### Action item
Take the entries below and print, exactly, the stretch from the line containing "((∀ w l ibs obs, i ≠ .decConstruct" through the line containing "s'.responses ++ rs) ∧", both included.

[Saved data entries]
+-------+
/-- R10, R60, R106, R160, R199: no access outside a memory, no negative difference, no getBits outside
1 to 15 and no loop past its bound, whatever the instruction. -/
def Obligations.NoFaultWithinInvariant : Prop :=
  ∀ (i : Instr) (s : State) (x : Fault), s.Inv → exec i s ≠ .fault x

/-- R22: only CONSTRUCT writes CFG, and nothing changes the open parameters (R9). -/
def Obligations.ConfigurationIsImmutable : Prop :=
  ∀ (i : Instr) (s t : State), exec i s = .next t → t.params = s.params ∧
    ((∀ w l ibs obs, i ≠ .encConstruct w l ibs obs) → t.enc.map Encoder.cfg = s.enc.map Encoder.cfg) ∧
    ((∀ w l ibs obs, i ≠ .decConstruct w l ibs obs) → t.dec.map Decoder.cfg = s.dec.map Decoder.cfg)

/-- R20, R235: what acts on one port changes nothing of the other instance and depends on nothing of
it, on no request and on no earlier response. One instance on each port is the model's choice (log
entry 1). -/
def Obligations.InstancesShareNothing : Prop :=
  (∀ (i : Instr) (s t : State), actsOn .encoder i = true → exec i s = .next t → t.dec = s.dec) ∧
  (∀ (i : Instr) (s t : State), actsOn .decoder i = true → exec i s = .next t → t.enc = s.enc) ∧
  (∀ (i : Instr) (s s' t : State), actsOn .encoder i = true → s.params = s'.params → s.enc = s'.enc →
    exec i s = .next t → ∃ t' rs, exec i s' = .next t' ∧ t'.enc = t.enc ∧
      t.responses = s.responses ++ rs ∧ t'.responses = s'.responses ++ rs) ∧
  (∀ (i : Instr) (s s' t : State), actsOn .decoder i = true → s.params = s'.params → s.dec = s'.dec →
    exec i s = .next t → ∃ t' rs, exec i s' = .next t' ∧ t'.dec = t.dec ∧
      t.responses = s.responses ++ rs ∧ t'.responses = s'.responses ++ rs)

/-- R66, R95: a command is answered with one response at its port, a handler step and a token with
none, and no instruction touches the requests that wait. -/
def Obligations.OneResponsePerCommand : Prop :=
  ∀ (i : Instr) (s t : State), exec i s = .next t → t.requests = s.requests ∧
    (∀ port, commandOf port i = true → ∃ r, t.responses = s.responses ++ [⟨port, r⟩]) ∧
    (commandOf .encoder i = false → commandOf .decoder i = false → t.responses = s.responses)

/-- R30: FINISH sets E.finishing, only CONSTRUCT and RESET clear it, and nothing else writes it. -/
def Obligations.FinishingFlag : Prop :=
  ∀ (i : Instr) (s t : State) (e e' : Encoder), s.enc = some e → t.enc = some e' → exec i s = .next t →
    e'.finishing = match i with
      | .encFinish => true
      | .encReset => false
      | .encConstruct _ _ _ _ => false
      | _ => e.finishing

/-- R157: the transitions of E.state, POLL being a run of handler steps. -/
def Obligations.EncoderTransitions : Prop :=
  (∀ (q : EncState) (s t : State) (e e' : Encoder), s.enc = some e → t.enc = some e' →
    exec q.instr s = .next t → encEdge e.state e'.state = true) ∧
  (∀ (s t : State) (e e' : Encoder) data, s.enc = some e → t.enc = some e' →
    exec (.encSink data) s = .next t →
    e'.state = e.state ∨ e.state = .notFull ∧ e'.state = .filled ∧ e'.inputSize = e'.cfg.ibs) ∧
  (∀ (s t : State) (e e' : Encoder), s.enc = some e → t.enc = some e' → exec .encFinish s = .next t →
    e'.state = if e.state = .notFull then .filled else e.state) ∧
  (∀ (s t : State) (e e' : Encoder), s.enc = some e → t.enc = some e' → exec .encDrain s = .next t →
    e'.state = e.state) ∧
  (∀ (s t : State) (e e' : Encoder), s.enc = some e → t.enc = some e' → exec .encReset s = .next t →
    e'.state = .notFull)

/-- R194: the transitions of D.state, POLL being a run of handler steps. -/
def Obligations.DecoderTransitions : Prop :=
  (∀ (q : DecState) (s t : State) (d d' : Decoder), s.dec = some d → t.dec = some d' →
    exec q.instr s = .next t → decEdge d.cfg d.state d'.state = true) ∧
  (∀ (i : Instr) (s t : State) (d d' : Decoder), s.dec = some d → t.dec = some d' → exec i s = .next t →
    i = .decDrain ∨ i = .decFinish ∨ (∃ data, i = .decSink data) → d'.state = d.state) ∧
  (∀ (s t : State) (d d' : Decoder), s.dec = some d → t.dec = some d' → exec .decReset s = .next t →
    d'.state = .tagBit)

/-! ### CONSTRUCT and RESET -/

/-- R140, R35: an encoder in its reset state under the operands, or CONFIG_ERROR and no instance, even
where there was one (log entry 7). -/
def Obligations.EncoderConstruct : Prop :=
  ∀ (w l ibs obs : Nat) (s : State),
    (4 ≤ w ∧ w ≤ 15 ∧ 3 ≤ l ∧ l + 1 ≤ w ∧ 2 ^ l ≤ ibs ∧ 1 ≤ obs →
      ∃ e, exec (.encConstruct w l ibs obs) s = .next ((s.setEnc (some e)).respond .encoder .ok) ∧
        e.cfg = ⟨w, l, ibs, obs⟩ ∧ e.AtReset) ∧
    (¬ (4 ≤ w ∧ w ≤ 15 ∧ 3 ≤ l ∧ l + 1 ≤ w ∧ 2 ^ l ≤ ibs ∧ 1 ≤ obs) →
      exec (.encConstruct w l ibs obs) s = .next ((s.setEnc none).respond .encoder .configError))

/-- R180, R35: a decoder in its reset state under the operands, or CONFIG_ERROR and no instance, even
where there was one (log entry 7). -/
def Obligations.DecoderConstruct : Prop :=
  ∀ (w l ibs obs : Nat) (s : State),
    (4 ≤ w ∧ w ≤ 15 ∧ 3 ≤ l ∧ l + 1 ≤ w ∧ 1 ≤ ibs ∧ 1 ≤ obs →
      ∃ d, exec (.decConstruct w l ibs obs) s = .next ((s.setDec (some d)).respond .decoder .ok) ∧
        d.cfg = ⟨w, l, ibs, obs⟩ ∧ d.AtReset) ∧
    (¬ (4 ≤ w ∧ w ≤ 15 ∧ 3 ≤ l ∧ l + 1 ≤ w ∧ 1 ≤ ibs ∧ 1 ≤ obs) →
      exec (.decConstruct w l ibs obs) s = .next ((s.setDec none).respond .decoder .configError))

/-- R141, R164: RESET returns every register and memory of the encoder but CFG to its reset value, in
every state, and leaves what CONSTRUCT leaves with the same configuration. -/
def Obligations.EncoderReset : Prop :=
  ∀ (s : State) (e : Encoder), s.enc = some e →
    ∃ e', exec .encReset s = .next ((s.setEnc (some e')).respond .encoder .ok) ∧ e'.cfg = e.cfg ∧
      e'.AtReset ∧
      (e.Inv → exec (.encConstruct e.cfg.windowBits e.cfg.lookaheadBits e.cfg.ibs e.cfg.obs) s =
        .next ((s.setEnc (some e')).respond .encoder .ok))

/-- R181, R200: RESET returns every register and memory of the decoder but CFG to its reset value, in
every state, and leaves what CONSTRUCT leaves with the same configuration. -/
def Obligations.DecoderReset : Prop :=
  ∀ (s : State) (d : Decoder), s.dec = some d →
    ∃ d', exec .decReset s = .next ((s.setDec (some d')).respond .decoder .ok) ∧ d'.cfg = d.cfg ∧
      d'.AtReset ∧
      (d.Inv → exec (.decConstruct d.cfg.windowBits d.cfg.lookaheadBits d.cfg.ibs d.cfg.obs) s =
        .next ((s.setDec (some d')).respond .decoder .ok))

/-! ### SINK, DRAIN and FINISH -/

/-- R142: an accepting encoder takes as many bytes as fit behind the batch, and is FILLED when that
fills it; nothing else changes. -/
def Obligations.EncoderSinkAccepted : Prop :=
  ∀ (s : State) (e : Encoder) (data : List Byte), s.enc = some e → e.Inv → e.finishing = false →
    e.state = .notFull →
    ∃ e', exec (.encSink data) s = .next ((s.setEnc (some e')).respond .encoder
        (.accepted (min (e.cfg.ibs - e.inputSize) data.length))) ∧
      e' = { e with
        hbuf := e'.hbuf,
        inputSize := e.inputSize + min (e.cfg.ibs - e.inputSize) data.length,
        state := if min (e.cfg.ibs - e.inputSize) data.length = e.cfg.ibs - e.inputSize
          then .filled else .notFull } ∧
      (∀ k, k < min (e.cfg.ibs - e.inputSize) data.length →
        e'.hbufByte (e.cfg.window + e.inputSize + k) = data.getD k 0) ∧
      ∀ a, a < e.cfg.window + e.inputSize ∨
          e.cfg.window + e.inputSize + min (e.cfg.ibs - e.inputSize) data.length ≤ a →
        e'.hbufByte a = e.hbufByte a

/-- R143: an encoder that is not accepting answers MISUSE and changes nothing. That MISUSE is a value
after which the run goes on, and no fault, is the model's choice between R224's two treatments (log
entry 6). -/
def Obligations.EncoderSinkRefused : Prop :=
  ∀ (s : State) (e : Encoder) (data : List Byte), s.enc = some e →
    e.finishing = true ∨ e.state ≠ .notFull → exec (.encSink data) s = .next (s.respond .encoder .misuse)

/-- R182, R101: the decoder takes as many bytes as fit behind the unread ones; nothing else changes. -/
def Obligations.DecoderSinkAccepted : Prop :=
  ∀ (s : State) (d : Decoder) (data : List Byte), s.dec = some d → d.Inv → d.inSize < d.cfg.ibs →
    ∃ d', exec (.decSink data) s = .next ((s.setDec (some d')).respond .decoder
        (.accepted (min (d.cfg.ibs - d.inSize) data.length))) ∧
      d' = { d with inp := d'.inp, inSize := d.inSize + min (d.cfg.ibs - d.inSize) data.length } ∧
      (∀ k, k < min (d.cfg.ibs - d.inSize) data.length → d'.inByte (d.inSize + k) = data.getD k 0) ∧
      ∀ a, a < d.inSize ∨ d.inSize + min (d.cfg.ibs - d.inSize) data.length ≤ a →
        d'.inByte a = d.inByte a

/-- R183: a decoder without input space answers FULL and changes nothing. -/
def Obligations.DecoderSinkFull : Prop :=
  ∀ (s : State) (d : Decoder) (data : List Byte), s.dec = some d → d.inSize = d.cfg.ibs →
    exec (.decSink data) s = .next (s.respond .decoder .full)

/-- R146, R186, R113: DRAIN answers the pending bytes, first byte first, and empties the buffer by its
cursor alone; the bytes and everything else stay. -/
def Obligations.Drains : Prop :=
  (∀ (s : State) (e : Encoder), s.enc = some e → e.Inv →
    exec .encDrain s = .next ((s.setEnc (some { e with outSize := 0 })).respond .encoder
      (.drained ((List.range e.outSize).map e.outByte)))) ∧
  (∀ (s : State) (d : Decoder), s.dec = some d → d.Inv →
    exec .decDrain s = .next ((s.setDec (some { d with outSize := 0 })).respond .decoder
      (.drained ((List.range d.outSize).map d.outByte))))

/-- R145: FINISH sets E.finishing, takes NOT_FULL to FILLED and no other state anywhere, and answers
DONE in DONE and MORE elsewhere. -/
def Obligations.EncoderFinish : Prop :=
  ∀ (s : State) (e : Encoder), s.enc = some e →
    exec .encFinish s = .next ((s.setEnc (some { e with
        finishing := true, state := if e.state = .notFull then .filled else e.state })).respond .encoder
      (if e.state = .done then .done else .more))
+-------+
### Solved exercise
    ((∀ w l ibs obs, i ≠ .decConstruct w l ibs obs) → t.dec.map Decoder.cfg = s.dec.map Decoder.cfg)

/-- R20, R235: what acts on one port changes nothing of the other instance and depends on nothing of
it, on no request and on no earlier response. One instance on each port is the model's choice (log
entry 1). -/
def Obligations.InstancesShareNothing : Prop :=
  (∀ (i : Instr) (s t : State), actsOn .encoder i = true → exec i s = .next t → t.dec = s.dec) ∧
  (∀ (i : Instr) (s t : State), actsOn .decoder i = true → exec i s = .next t → t.enc = s.enc) ∧
  (∀ (i : Instr) (s s' t : State), actsOn .encoder i = true → s.params = s'.params → s.enc = s'.enc →
    exec i s = .next t → ∃ t' rs, exec i s' = .next t' ∧ t'.enc = t.enc ∧
      t.responses = s.responses ++ rs ∧ t'.responses = s'.responses ++ rs) ∧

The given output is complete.